Basics of Reinforcement Learning
This tutorial provides an introduction to the fundamentals of reinforcement learning. The main reference is the video lecture series by Sergey Levine. Read the PDF version here.
Table of Contents
What is RL?
RL: In reinforcement learning, there is an agent and an environment. At time step \(t\), the state is denoted by \(s_t\). Given state \(s_t\), the agent takes an action \(a_t\) resulting in a reward value \(r_t := r(s_t, a_t)\).

Policy: The agent’s policy is parameterized by \(\pi_\theta\), where \(\pi_\theta(\cdot \mid s_t)\) defines a probability distribution over possible actions at time \(t\), given the state \(s_t\).
RL Goal: The goal of an RL algorithm is to maximize the expected cumulative reward:
\[\text{argmax}_\theta \; \mathbb{E}_{\pi_\theta} \left[ \sum_{t=0}^T \gamma^t r(s_t, a_t) \right],\]where \(0 \leq \gamma < 1\) and \(T\) are the discount factor and horizon respectively. Notice that:
- More weight is placed on earlier steps.

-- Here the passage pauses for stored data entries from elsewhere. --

/-! ## The code on ERR (R121, R122) -/

theorem readErr_of_out_result {s : State} {r : Result} (h : s.out = .result r) : s.readErr = .ok r.errPort := by
  rw [State.readErr, h, Output.read]

theorem readErr_setOut_result_eq_ok_iff (s : State) (r : Result) (e : BitVec 3) :
    (s.setOut (.result r)).readErr = .ok e ↔ r.errPort.toNat = e.toNat := by
  rw [readErr_of_out_result (s.setOut_out _), Except.ok.injEq, BitVec.toNat_inj]

/-- The code of ENC_PLL's first cause, in the order of its checks (R122). -/
theorem errPort_encodePll (a b c : Nat) :
    (encodePll a b c).errPort.toNat =
      if c = 0 then 1 else if 2 ^ 20 ≤ c then 2 else if c ≤ b then 3 else if a < 4 ∨ 2051 < a then 4 else 0 := by
  rw [encodePll_cases]
  split_ifs <;> rfl

/-- The code of ENC_MS's first cause, in the order of its checks (R122). -/
theorem errPort_encodeMs (policy : RPolicy) (divider r : Nat) :
    (encodeMs policy divider r).errPort.toNat =
      if divider < 4 ∨ 2051 < divider then 4 else if r = 0 then 5
      else if policy = .strict ∧ r ≠ 2 ^ msExponent r then 6 else if 15 < msExponent r then 7 else 0 := by
  rw [encodeMs_cases]
  split_ifs <;> rfl

/-- The exponent passes `N_MAX` from 2^16 on; r = 0, which has none, is below that too (R104). -/
theorem two_pow_sixteen_le_iff (r : Nat) : 2 ^ 16 ≤ r ↔ 15 < msExponent r := by
  by_cases h0 : r = 0
  · subst h0
    decide
  · exact (msExponent_gt_iff h0).symm

/-- Settles O14: the checks are taken in the order of R122, so a code says that its own check failed and every earlier one
passed. -/
theorem errorPriority : Obligations.ErrorPriority := by
  refine ⟨fun a b c s => ⟨_, exec_encPll_eq a b c s, ?pll⟩, fun divider r z s => ⟨_, exec_encMs_eq divider r z s, ?ms⟩⟩
  case pll =>
    have hcode := errPort_encodePll a b c
    simp only [readErr_setOut_result_eq_ok_iff, BitVec.ofNat_eq_ofNat, BitVec.reduceToNat]
    split_ifs at hcode <;> omega
  case ms =>
    have hcode := errPort_encodeMs s.params.rPolicy divider r
    have h16 := two_pow_sixteen_le_iff r
    simp only [readErr_setOut_result_eq_ok_iff, exists_eq_two_pow_iff, BitVec.ofNat_eq_ofNat, BitVec.reduceToNat]
    cases hpolicy : s.params.rPolicy with rw [hpolicy] at hcode
    | strict =>
      simp only [true_and, reduceCtorEq, false_or] at hcode ⊢
      split_ifs at hcode <;> omega
    | floor =>
      simp only [reduceCtorEq, false_and, and_false, if_false, true_or, and_true, iff_false] at hcode ⊢
      split_ifs at hcode <;> omega

/-! ## One result (R120, R123) -/

theorem code_ne_zero (e : ErrCode) : e.code ≠ 0 := by
  cases e <;> decide

/-- Settles O15: the result on the outputs is `Ok` or `Err`, and no cause has code 0. -/
theorem oneResultPerRequest : Obligations.OneResultPerRequest := by
  intro i s
  refine ⟨_, exec_eq s i, ?_⟩
  have ho := s.setOut_out (.result (resultOf s.params.rPolicy i))
  cases hr : resultOf s.params.rPolicy i with rw [hr] at ho
  | ok B => exact .inl ⟨B, ho, readErr_of_out_result ho, readLane_of_out_ok ho⟩
  | err e => exact .inr ⟨e, ho, readErr_of_out_result ho, code_ne_zero e⟩

/-- On `Err` there is no block to read (R123). -/
theorem readBlock_of_out_err {s : State} {e : ErrCode} (h : s.out = .result (.err e)) :
    s.readBlock = .error .laneOnErr := by
  rw [State.readBlock, h, Output.read]

theorem lane_wires_err (e : ErrCode) (k : Fin 8) : (Result.err e).wires.lane k = 0 := by
  fin_cases k <;> rfl

/-- Settles O16: every reader of the lanes reads the block first, and on `Err` there is none. -/
theorem errLanesHaveNoValue : Obligations.ErrLanesHaveNoValue := by
  intro i s t e _ ho
  have hb := readBlock_of_out_err ho
  refine ⟨readErr_of_out_result ho, fun k => ⟨lane_wires_err e k, ?lane, ?dout⟩⟩
  case lane => rw [State.readLane, hb]
  case dout => rw [State.readDout, hb]

end Sys2Proof
end

section
/-! What ends a call early: a parameter-range error of a setup call, and an access of the controller that the transport
reports as failed (R68, R127, R128, R143). -/

namespace Sys2Proof

open Sys2Proof.Machine

section EndedCalls

variable {s : State} {cs : List Call} {rs : List BusReport} {landed : BitVec 8}

/-! ## A request that ends in `Err` (R127) -/

/-- A call whose request is answered by `Err` ends with the program stopped, after the cycles of the request (R68). -/
theorem steps_of_rejected_call {c : Call} {g : Target} {w : Request} {e : ErrCode} (hc : s.consumer = .ready)
    (hl : s.params.latency = 0 ∨ s.rst = false ∧ s.inFlight = []) (hp : s.program = c :: cs)
    (hcall : beginCall c (s.setProgram cs) = serve ((s.setProgram cs).present g w))
    (hres : resultOf s.params.rPolicy (decode w) = .err e) :
    ∃ b fs, steps (max 1 s.params.latency) s =
      .next (((((s.setProgram cs).present g w).answered b fs).setProgram []).finish (.rangeError e)) := by
  obtain ⟨b, fs, hr, hsteps⟩ := steps_of_answerable (State.present_consumer (s.setProgram cs) g w)
    (answerable_present (s := s.setProgram cs) hl g w)
  have hout : (((s.setProgram cs).present g w).answered b fs).out = .result (.err e) := by
    simp [State.answered, hres]
  have hcalled := steps_of_request_call hc hp hcall (max 1 s.params.latency - 1)
  rw [Nat.sub_add_cancel (Nat.le_max_left 1 _)] at hcalled
  exact ⟨b, fs, hcalled.trans (hsteps.trans (takeResponse_err rfl hr hout))⟩

/-! ## An access that the transport reports as failed (R128, R143) -/

/-- A failed read gives no value and ends its call (log 8). -/
theorem step_of_failed_read {m : Rmw} (hc : s.consumer = .reading m) (ht : s.transport = .failed landed :: rs) :
    step s = .next ((s.setTransport rs).finish .transportFailure) := by
  rw [step_eq, hc]
  simp only [readStep, ht]

/-- A failed write ends its call, whatever was left to write (R143). -/
theorem step_of_failed_write {w : Byte × Byte} {ws : List (Byte × Byte)} (hc : s.consumer = .writing (w :: ws))
    (ht : s.transport = .failed landed :: rs) :
    step s = .next (((s.applyWrite w (.failed landed)).setTransport rs).finish .transportFailure) := by
  rw [step_eq, hc]
  simp only [writeStep, ht]

/-- A read-modify-write whose read fails, from the call on: the caller is told, and the write never follows. -/
theorem steps_of_failed_readModifyWrite {c : Call} {m : Rmw} (hc : s.consumer = .ready) (hp : s.program = c :: cs)
    (ht : s.transport = .failed landed :: rs)
    (hcall : beginCall c (s.setProgram cs) = .next ((s.setProgram cs).setConsumer (.reading m))) :
    steps 2 s = .next ((((s.setProgram cs).setConsumer (.reading m)).setTransport rs).finish .transportFailure) := by
  rw [steps_succ_of_step ((step_of_call hc hp).trans hcall), steps_one]
  exact step_of_failed_read rfl ht

end EndedCalls

/-- The three calls that are read-modify-writes begin with their read (R50). -/
theorem readModifyWrite_call_of_program {s : State} {pin : Pin} {cs : List Call}
    (h : (∃ level, s.program = .setupPower pin level :: cs) ∨ (∃ down, s.program = .enableShutDown pin down :: cs) ∨
      ∃ enable, s.program = .enableOutput pin enable :: cs) :
    ∃ c m, s.program = c :: cs ∧ ∀ t : State, beginCall c t = .next (t.setConsumer (.reading m)) := by
  obtain ⟨_, hp⟩ | ⟨_, hp⟩ | ⟨_, hp⟩ := h <;> exact ⟨_, _, hp, fun _ => rfl⟩

/-- A setup call presents the word that decodes to its operation (R68). -/
theorem request_call_of_setup_result {s : State} {cs : List Call} {u : Result}
    (h : (∃ pll a b c, s.program = .setupPll pll a b c :: cs ∧
        resultOf s.params.rPolicy (.encPll a.toNat b.toNat c.toNat) = u) ∨
      ∃ pin divider r, s.program = .setupMs pin divider r :: cs ∧
        resultOf s.params.rPolicy (.encMs divider.toNat r.toNat 0) = u) :
    ∃ c g w, s.program = c :: cs ∧ beginCall c (s.setProgram cs) = serve ((s.setProgram cs).present g w) ∧
      resultOf s.params.rPolicy (decode w) = u := by
  obtain ⟨pll, a, b, c, hp, hu⟩ | ⟨pin, divider, r, hp, hu⟩ := h
  · exact ⟨_, .pll pll, _, hp, rfl, (congrArg _ (decode_make_zero a b c)).trans hu⟩
  · exact ⟨_, .ms pin, _, hp, rfl, (congrArg _ (decode_make_one divider r 0)).trans hu⟩

/-- Settles O26: in the cycle of the response the consumer takes `Err`, drops its program and reports the code, and the
cycles before it reach no device. -/
theorem errStopsTheProgram : Obligations.ErrStopsTheProgram := by
  refine ⟨fun s g e hc hr ho => ?response, fun s cs e hc hl hsetup => ?call⟩
  case response => exact ⟨_, takeResponse_err hc hr ho, rfl, rfl, rfl, rfl, rfl⟩
  case call =>
    obtain ⟨c, g, w, hp, hcall, hres⟩ := request_call_of_setup_result hsetup
    obtain ⟨b, fs, hsteps⟩ := steps_of_rejected_call hc hl hp hcall hres
    exact ⟨_, hsteps, rfl, rfl, rfl, rfl, rfl⟩

/-- Settles O37: the write lands or not as the report says, and it is the step's only access. -/
theorem failedWriteAborts : Obligations.FailedWriteAborts := by
  intro s w ws landed rs hc ht
  refine ⟨_, step_of_failed_write hc ht, rfl, rfl, rfl, ?oldOrNew, fun x hx => ?other⟩
  case oldOrNew =>
    have hread := busWrite_read_same w (.failed landed) s.device
    cases hlands : (BusReport.failed landed).lands 0 with rw [hlands] at hread
    | true => exact .inl hread
    | false => exact .inr hread
  case other => exact busWrite_read_other w (.failed landed) s.device hx

/-- Settles O42: the call's first step begins its read, and the failure of the read ends it. -/
theorem failedReadEndsCall : Obligations.FailedReadEndsCall := by
  intro s pin cs landed rs hc ht hprogram
  obtain ⟨c, m, hp, hcall⟩ := readModifyWrite_call_of_program hprogram
  refine ⟨_, steps_of_failed_readModifyWrite hc hp ht (hcall _), rfl, rfl, rfl, rfl, rfl, fun p => ?start⟩
  case start => cases p <;> rfl

end Sys2Proof
end

section
/-! Where the consumer is sound every turn goes on (R120, R124): the response it takes is one whose operands were held, and
the block it bursts is of its target's kind. -/

namespace Sys2Proof

open Sys2Proof.Machine

section GoesOn

variable {s t : State} {g : Target}

/-- The response that empties the pipeline answers its last request, which was held, so it has a value (R141, R144). -/
theorem out_of_last_response (hs : LastIsHeld s.request (s.inFlight ++ s.strobed)) (h : clockEdge s = .next t)
    (hrsp : t.rsp = true) (he : t.inFlight = []) : ∃ r, t.out = .result r := by
  by_cases hr : s.rst = true
  · cases (clockEdge_reset s hr).symm.trans h
    cases hrsp
  rw [Bool.not_eq_true] at hr
  rcases ha : s.advance with _ | ⟨f, fs⟩
  · cases (clockEdge_empty s hr ha).symm.trans h
    cases hrsp
  by_cases hl : f.left = 0
  · cases hh : f.held with
    | true =>
      cases (clockEdge_due s hr ha hl hh).symm.trans h
      exact ⟨_, rfl⟩
    | false =>
      cases (clockEdge_moved s hr ha hl hh).symm.trans h
      have hlast : s.advance.getLast? = some f := by rw [ha, show fs = [] from he, List.getLast?_singleton]
      obtain ⟨-, hheld⟩ := lastIsHeld_advance hs f hlast
      cases hh.symm.trans hheld
  · cases (clockEdge_wait s hr ha hl).symm.trans h
    cases hrsp

/-- The consumer faults on a response without a value alone. -/
theorem takeResponse_goesOn (hc : s.consumer = .awaiting g) (h : s.responded = true → ∃ r, s.out = .result r) :
    ∃ t, takeResponse s = .next t := by
  cases hr : s.responded with
  | false => exact ⟨_, takeResponse_of_not_responded hr⟩
  | true =>
    obtain ⟨B | e, ho⟩ := h hr
    · exact ⟨_, takeResponse_ok hc hr ho⟩
    · exact ⟨_, takeResponse_err hc hr ho⟩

- \(\mathbb{E}_{\pi_\theta}\) is a smooth function of \(\theta\) where \(r\) itself may not be (e.g., \(r \in \{\pm 1\}\)).

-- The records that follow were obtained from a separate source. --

-- ==== Sys2Proof/Machine/Operands.lean ====
section
/-! DEFINITION. The operand forms (20_memory R65, 30_encoding R96: every operand is in a register, a
table or a buffer): an input byte `IB[i]`, a big-endian 32-bit field, a table entry `FT[s]`, `CT[s]`,
`NODE[i]`, the BitWriter's sink. -/

namespace Sys2Proof.Machine

/-- `unbe32(MemRead(IB, a, 4))`: four byte reads at ascending addresses (20_memory R63, R64). -/
def readField32 (s : State) (a : Nat) : Except Stop Word := do
  let b0 ← memReadByte s .ib a
  let b1 ← memReadByte s .ib (a + 1)
  let b2 ← memReadByte s .ib (a + 2)
  let b3 ← memReadByte s .ib (a + 3)
  .ok (unbe32 b0 b1 b2 b3)

/-- `be32` of a register (30_encoding R80; the register fits 32 bits, log 26). -/
def fieldBytes (v : Nat) : List Byte := be32 (BitVec.ofNat 32 v)

/-- `FT[s]` (10_state R21). -/
def readFT (s : State) (sym : Byte) : Nat := s.ft.getD sym.toNat 0

/-- `FT[s] <- n`. -/
def writeFT (s : State) (sym : Byte) (n : Nat) : State :=
  { s with ft := s.ft.setIfInBounds sym.toNat n }

/-- `CT[s]` (10_state R23): the code, its length the `len` field. -/
def readCT (s : State) (sym : Byte) : List Bool := s.ct.getD sym.toNat []

/-- `CT[s] <- (len(path), path)`. -/
def writeCT (s : State) (sym : Byte) (path : List Bool) : State :=
  { s with ct := s.ct.setIfInBounds sym.toNat path }

/-- `NODE[i]` where the index is known to be an entry; the all-zero record elsewhere. -/
def nodeAt (s : State) (i : Nat) : Node := s.node.getD i Node.zero

/-- `NODE[i]`; there is no entry above 510 (10_state R22, log 11). -/
def readNode (s : State) (i : Nat) : Except Stop Node :=
  if i < Config.nodeMax then .ok (nodeAt s i) else stopFault (.noSuchNode i)

/-- `NODE[i] <- x`; there is no entry above 510 (10_state R22, log 11). -/
def writeNode (s : State) (i : Nat) (x : Node) : Except Stop State :=
  if i < Config.nodeMax then .ok { s with node := s.node.setIfInBounds i x }
  else stopFault (.noSuchNode i)

/-- The buffer `BW.SINK` names (10_state R25). -/
def sinkBuffer : Sink → BufName
  | .pb => .pb
  | .td => .td

/-- The number of `s` in 0..255 with `FT[s] > 0` (40_frequency_counter R111). -/
def countPresent (s : State) : Nat := s.ft.toList.countP (fun n => decide (0 < n))

end Sys2Proof.Machine
end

- \(s_t\) is independent of \(s_{t-1}\) (Markov Property).

MDP: A Markov Decision Process (MDP) consists of a state space \(\mathcal{S}\) and an action space \(\mathcal{A}\), along with a transition operator \(\mathcal{T}\) and a reward function \(r : \mathcal{S} \times \mathcal{A} \to \mathbb{R}_+\). An MDP allows us to write a probability distribution over trajectories:
\[p_\theta(\tau) = p(s_1)\prod_{t=1}^T \pi_\theta(a_t|s_t)p(s_{t+1}|s_t,a_t), \quad \text{where } \tau = (s_1,a_1,\dots,s_T,a_T).\]Imitation Learning
The analogous concept in reinforcement learning, compared to supervised learning, is called imitation learning, where the agent learns by mimicking expert actions. However, imitation learning often does not work well in practice due to the distributional shift problem. This arises because, in supervised learning, samples are assumed to be i.i.d., while in reinforcement learning the agent’s past actions affect future states.

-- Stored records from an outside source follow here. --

theorem written_put {s t : State} {k : Sink} {bits : List Bool} (h : Written s t k bits) (b : Bool) :
    ((bits.length + 1) / 8 ≤ capacity s.cfg (sinkBuffer k) →
      ∃ u, writerPut b t = .ok u ∧ Written s u k (bits ++ [b])) ∧
    (capacity s.cfg (sinkBuffer k) < (bits.length + 1) / 8 →
      bits.length / 8 ≤ capacity s.cfg (sinkBuffer k) →
      writerPut b t = .error (.raise .cap 0)) := by
  have hp := placeBit_byteAt (bits := bits) (j := bits.length / 8) b (by omega) (by omega)
  rw [show bits.length - 8 * (bits.length / 8) = bits.length % 8 by omega] at hp
  have hbw := h.bw
  by_cases h8 : bits.length % 8 = 7
  · have hw : (bits.length + 1) / 8 = bits.length / 8 + 1 := by omega
    have e : writerPut b t = writerSend { t with bw := { t.bw with
        acc := placeBit t.bw.acc t.bw.nb b, nb := t.bw.nb + 1, total := t.bw.total + 1 } } := by
      simp only [writerPut, hbw, h8, if_true]
    rw [e, writerSend_eq, h.cfg]
    simp only [hbw, hp]
    rw [hw]
    refine ⟨fun hc => ?_, fun hc _ => if_neg (by omega)⟩
    rw [if_pos (by omega)]
    refine ⟨_, rfl, ?_, ?_, ?_, ?_, ?_⟩
    · have h0 : (bits.length + 1) % 8 = 0 := by omega
      rw [List.length_append, List.length_singleton, hw, h0,
        byteAt_end (bits := bits ++ [b]) (j := bits.length / 8 + 1) (by simp; omega)]
    · intro j hj
      rw [List.length_append, List.length_singleton, hw] at hj
      have : bufRead (bufWrite (buffer t (sinkBuffer k)) (bits.length / 8)
          (byteAt (bits ++ [b]) (bits.length / 8))) j = some (byteAt (bits ++ [b]) j) := by
        rw [bufRead_bufWrite]
        split
        · subst_vars; rfl
        · rw [h.bytes j (by omega), byteAt_append (by omega)]
      cases k <;> exact this
    · intro n a hna
      rw [List.length_append, List.length_singleton, hw] at hna
      have hn : n ≠ sinkBuffer k → bufRead (buffer t n) a = bufRead (buffer s n) a :=
        fun hn => h.outside n a (fun hh => hn hh.1)
      have hk : n = sinkBuffer k → bufRead (bufWrite (buffer t n) (bits.length / 8)
          (byteAt (bits ++ [b]) (bits.length / 8))) a = bufRead (buffer s n) a := by
        intro hk
        have : ¬ a < bits.length / 8 + 1 := fun ha => hna ⟨hk, ha⟩
        rw [bufRead_bufWrite_ne _ _ (by omega), h.outside n a (by omega)]
      cases k <;> cases n <;> first
        | exact hk rfl
        | exact hn (by decide)
    · intro n hn
      have := h.others n hn
      cases k <;> cases n <;> first
        | exact absurd rfl hn
        | exact this
    · cases k <;> (simp only [setBuffer, sinkBuffer]; rw [h.rest])
  · have hw : (bits.length + 1) / 8 = bits.length / 8 := by omega
    have hm : (bits.length + 1) % 8 = bits.length % 8 + 1 := by omega
    rw [hw]
    refine ⟨fun _ => ?_, fun h1 h2 => by omega⟩
    have e : writerPut b t = .ok { t with bw := { t.bw with
        acc := placeBit t.bw.acc t.bw.nb b, nb := t.bw.nb + 1, total := t.bw.total + 1 } } := by
      simp only [writerPut, hbw]
      rw [if_neg (by omega)]
    refine ⟨_, e, ?_, ?_, ?_, ?_, ?_⟩
    · simp only [hbw, hp, List.length_append, List.length_singleton, hw, hm]
    · intro j hj
      rw [List.length_append, List.length_singleton, hw] at hj
      rw [byteAt_append (by omega)]
      have := h.bytes j hj
      cases k <;> exact this
    · intro n a hna
      rw [List.length_append, List.length_singleton, hw] at hna
      have := h.outside n a hna
      cases n <;> exact this
    · intro n hn
      have := h.others n hn
      cases n <;> exact this
    · simp only
      rw [h.rest]

/-- A bit string put after another one (43_bit_writer R147). -/
theorem written_putBits {s : State} {k : Sink} (more : List Bool) : ∀ {t : State} {bits : List Bool},
    Written s t k bits → bits.length / 8 ≤ capacity s.cfg (sinkBuffer k) →
    ((bits.length + more.length) / 8 ≤ capacity s.cfg (sinkBuffer k) →
      ∃ u, putBits more t = .ok u ∧ Written s u k (bits ++ more)) ∧
    (capacity s.cfg (sinkBuffer k) < (bits.length + more.length) / 8 →
      putBits more t = .error (.raise .cap 0)) := by
  induction more with
  | nil =>
    intro t bits h hc
    exact ⟨fun _ => ⟨t, rfl, by simpa using h⟩, fun hh => by simp at hh; omega⟩
  | cons b more ih =>
    intro t bits h hc
    have hl : bits.length + (b :: more).length = (bits ++ [b]).length + more.length := by
      simp; omega
    have hl1 : (bits ++ [b]).length = bits.length + 1 := by simp
    by_cases hb : (bits.length + 1) / 8 ≤ capacity s.cfg (sinkBuffer k)
    · obtain ⟨u, hu, wu⟩ := (written_put h b).1 hb
      have := ih wu (by rw [hl1]; exact hb)
      simp only [putBits, hu, ok_bind]
      rw [hl]
      simpa using this
    · have hu := (written_put h b).2 (by omega) hc
      refine ⟨fun hh => ?_, fun _ => by simp only [putBits, hu, error_bind]⟩
      have : (bits.length + 1) / 8 ≤ (bits.length + (b :: more).length) / 8 :=
        Nat.div_le_div_right (by simp)
      omega

/-- BW.FLUSH ends a packed bit string (43_bit_writer R148, R149), or raises CapacityError. -/
theorem written_flush {s t : State} {k : Sink} {bits : List Bool} (h : Written s t k bits) :
    (ceil8 bits.length ≤ capacity s.cfg (sinkBuffer k) → ∃ u, writerFlush t = .ok u ∧
      u.bw = { sink := k, acc := 0#8, nb := 0, wp := ceil8 bits.length, total := bits.length } ∧
      bufHolds (buffer u (sinkBuffer k)) 0 (packBits bits) = true ∧
      (∀ n a, ¬(n = sinkBuffer k ∧ a < ceil8 bits.length) →
        bufRead (buffer u n) a = bufRead (buffer s n) a) ∧
      (∀ n, n ≠ sinkBuffer k → buffer u n = buffer s n) ∧
      u = { s with pb := u.pb, td := u.td, bw := u.bw }) ∧
    (capacity s.cfg (sinkBuffer k) < ceil8 bits.length →
      bits.length / 8 ≤ capacity s.cfg (sinkBuffer k) →
      writerFlush t = .error (.raise .cap 0)) := by
  have hbw := h.bw
  have holds : ∀ {m : Buf}, (∀ j < ceil8 bits.length, bufRead m j = some (byteAt bits j)) →
      bufHolds m 0 (packBits bits) = true := by
    intro m hm
    rw [bufHolds_iff]
    intro j hj
    rw [packBits_length] at hj
    simp [packBits_eq, hm j hj]
  by_cases h0 : bits.length % 8 = 0
  · have hc : ceil8 bits.length = bits.length / 8 := by unfold ceil8; omega
    have e : writerFlush t = .ok t := by
      simp [writerFlush, hbw, h0]
    rw [hc] at holds ⊢
    refine ⟨fun _ => ⟨t, e, ?_, holds h.bytes, h.outside, h.others, h.rest⟩, fun h1 h2 => by omega⟩
    rw [hbw, byteAt_end (by omega), h0]
  · have hc : ceil8 bits.length = bits.length / 8 + 1 := by unfold ceil8; omega
    have e : writerFlush t = writerSend t := by
      simp only [writerFlush, hbw]; rw [if_pos (by omega)]
    rw [e, writerSend_eq, h.cfg]
    rw [hc] at holds ⊢
    simp only [hbw]
    refine ⟨fun hh => ?_, fun h1 h2 => if_neg (by omega)⟩
    rw [if_pos (by omega)]
    refine ⟨_, rfl, rfl, ?_, ?_, ?_, ?_⟩
    · have : bufHolds (bufWrite (buffer t (sinkBuffer k)) (bits.length / 8)
          (byteAt bits (bits.length / 8))) 0 (packBits bits) = true := by
        refine holds fun j hj => ?_
        rw [bufRead_bufWrite]
        split
        · subst_vars; rfl
        · exact h.bytes j (by omega)
      cases k <;> exact this
    · intro n a hna
      have hn : n ≠ sinkBuffer k → bufRead (buffer t n) a = bufRead (buffer s n) a :=
        fun hn => h.outside n a (fun hh => hn hh.1)
      have hk : n = sinkBuffer k → bufRead (bufWrite (buffer t n) (bits.length / 8)
          (byteAt bits (bits.length / 8))) a = bufRead (buffer s n) a := by
        intro hk
        have : ¬ a < bits.length / 8 + 1 := fun ha => hna ⟨hk, ha⟩
        rw [bufRead_bufWrite_ne _ _ (by omega), h.outside n a (by omega)]
      cases k <;> cases n <;> first
        | exact hk rfl
        | exact hn (by decide)
    · intro n hn
      have := h.others n hn
      cases k <;> cases n <;> first
        | exact absurd rfl hn
        | exact this
    · cases k <;> (simp only [setBuffer, sinkBuffer]; rw [h.rest])

/-! ### Sequences of puts -/

theorem putBits_append (x y : List Bool) (s : State) :
    putBits (x ++ y) s = (putBits x s >>= putBits y) := by
  induction x generalizing s with
  | nil => rfl
  | cons b x ih =>
    simp only [List.cons_append, putBits]
    cases writerPut b s with
    | error e => rfl
    | ok u => simp only [ok_bind, ih]

/-- BW.INIT, the puts and BW.FLUSH as one (43_bit_writer R149). -/
theorem pack_eq (s : State) (k : Sink) (bits : List Bool) :
    (ceil8 bits.length ≤ capacity s.cfg (sinkBuffer k) →
      ∃ v u, putBits bits (writerInit k s) = .ok v ∧ writerFlush v = .ok u ∧
      u.bw = { sink := k, acc := 0#8, nb := 0, wp := ceil8 bits.length, total := bits.length } ∧
      bufHolds (buffer u (sinkBuffer k)) 0 (packBits bits) = true ∧
      (∀ n a, ¬(n = sinkBuffer k ∧ a < ceil8 bits.length) →
        bufRead (buffer u n) a = bufRead (buffer s n) a) ∧
      (∀ n, n ≠ sinkBuffer k → buffer u n = buffer s n) ∧
      u = { s with pb := u.pb, td := u.td, bw := u.bw }) ∧
    (capacity s.cfg (sinkBuffer k) < ceil8 bits.length →
      (putBits bits (writerInit k s) >>= writerFlush) = .error (.raise .cap 0)) := by
  obtain ⟨p1, p2⟩ := written_putBits bits (written_init s k) (by simp)
  simp only [List.length_nil, Nat.zero_add, List.nil_append] at p1 p2
  constructor
  · intro hc
    obtain ⟨v, hv, wv⟩ := p1 (by unfold ceil8 at hc; omega)
    obtain ⟨u, hu, h⟩ := (written_flush wv).1 hc
    exact ⟨v, u, hv, hu, h⟩
  · intro hc
    by_cases h8 : bits.length / 8 ≤ capacity s.cfg (sinkBuffer k)
    · obtain ⟨v, hv, wv⟩ := p1 h8
      rw [hv, ok_bind]
      exact (written_flush wv).2 hc h8
    · rw [p2 (by omega), error_bind]

/-- The code bits of the input, put one after the other (43_bit_writer R150). -/
theorem packLoop_eq (bs : List Byte) : ∀ {i : Nat} {s t : State}, t.ib = s.ib → t.ct = s.ct →
    bufHolds s.ib i bs = true → packLoop bs.length i t = putBits (bs.flatMap (readCT s)) t := by
  induction bs with
  | nil => intros; rfl
  | cons b bs ih =>
    intro i s t hi hc h
    simp only [bufHolds, Bool.and_eq_true, decide_eq_true_eq] at h
    have h1 : memReadByte t .ib i = .ok b := memReadByte_ok.2 (by simpa [buffer, hi] using h.1)
    have h2 : readCT t b = readCT s b := by unfold readCT; rw [hc]
    simp only [List.length_cons, packLoop, h1, ok_bind, h2, List.flatMap_cons, putBits_append]
    cases hp : putBits (readCT s b) t with
    | error e => rfl
    | ok u =>
      have k := putBits_keeps hp
      have kc : u.ct = t.ct := by
        have : ∀ {l : List Bool} {a c : State}, putBits l a = .ok c → c.ct = a.ct := by
          intro l
          induction l with
          | nil => intro a c h; cases h; rfl
          | cons b l ih =>
            intro a c h
            obtain ⟨v, h1, h2⟩ := bind_eq_ok.1 h
            rw [ih h2]
            simp only [writerPut] at h1
            split at h1
            · rw [writerSend_eq] at h1
              split at h1
              · cases h1; cases a.bw.sink <;> rfl
              · cases h1
            · cases h1; rfl
        exact this hp
      simp only [ok_bind]
      exact ih (k.ib.trans hi) (kc.trans hc) h.2

end Sys2Proof.Machine
end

Assume that $\pi^*$ is the expert policy and the learned policy $\pi_\theta$ makes an error with probability at most $\epsilon$ under the training distribution:
\[\Pr_{s_t \sim p_{\text{train}}}\big[\pi_\theta(s_t) \neq \pi^*(s_t)\big] \leq \epsilon.\]Then,
\[p_{\theta}(s_t) = (1-\epsilon)^t p_{\text{train}}(s_t)+(1-(1-\epsilon)^t)p_{\text{mistake}}(s_t).\]Denote \(c_t(s_t, a_t) = 1_{\{a_t \neq \pi^*(s_t)\}} \in \{0, 1\}\). Then the total number of times the policy \(\pi_\theta\) deviates from the optimal policy grows quadratically with \(T\):
\[\begin{aligned} \mathbb{E}_{\pi_\theta} \left[ \sum_{t=0}^T c(s_t,a_t) \right] &= \sum_{t=0}^T\int p_\theta(s_t)c(s_t,a_t) ds_t \\ &= \sum_{t=0}^T (1-\epsilon)^t\int p_{\text{train}}(s_t)c(s_t,a_t) ds_t + \sum_{t=0}^T (1-(1-\epsilon)^t)\int p_{\text{mistake}}(s_t)c(s_t,a_t) ds_t \\ &\leq \sum_{t=0}^T (1-\epsilon)^t\epsilon + \sum_{t=0}^T 1-(1-\epsilon)^t \\ &\leq \sum_{t=0}^T (1-\epsilon)^t\epsilon + 2\epsilon\sum_{t=0}^T t \\ &= \epsilon\cdot\mathcal{O}(T^2) \end{aligned}\]This bound is achieved in the tightrope walking problem, where the agent must learn to go straight; otherwise, it will enter unknown territory. Imitation learning can still be useful with some modifications, such as including bad actions along with corrective steps.

REINFORCE
An MDP allows us to rewrite the goal of RL as the following optimization problem:
\[\text{argmax}_\theta \; J(\theta):= \mathbb{E}_{\tau \sim p_\theta}[r(\tau)] = \int p_\theta(\tau)r(\tau)d\tau,\]enabling a direct policy differentiation:
\[\begin{aligned} \nabla_\theta J(\theta) &= \int \nabla_\theta p_\theta(\tau)r(\tau)d\tau \\ &= \int p_\theta(\tau)\nabla_\theta \log p_\theta(\tau)r(\tau)d\tau \\ &= \mathbb{E}_{\tau \sim p_\theta} \nabla_\theta \log p_\theta(\tau)r(\tau) \\ &= \mathbb{E}_{\tau \sim p_\theta} \left(\sum_{t=1}^T \nabla_\theta \log \pi_\theta(a_t|s_t)\right)\cdot\left(\sum_{t=1}^T r(s_t,a_t)\right) \end{aligned}\]REINFORCE Algorithm:
Run the current policy \(N\) times to generate sample \(\tau_i$ for $i=1,\dots,N\).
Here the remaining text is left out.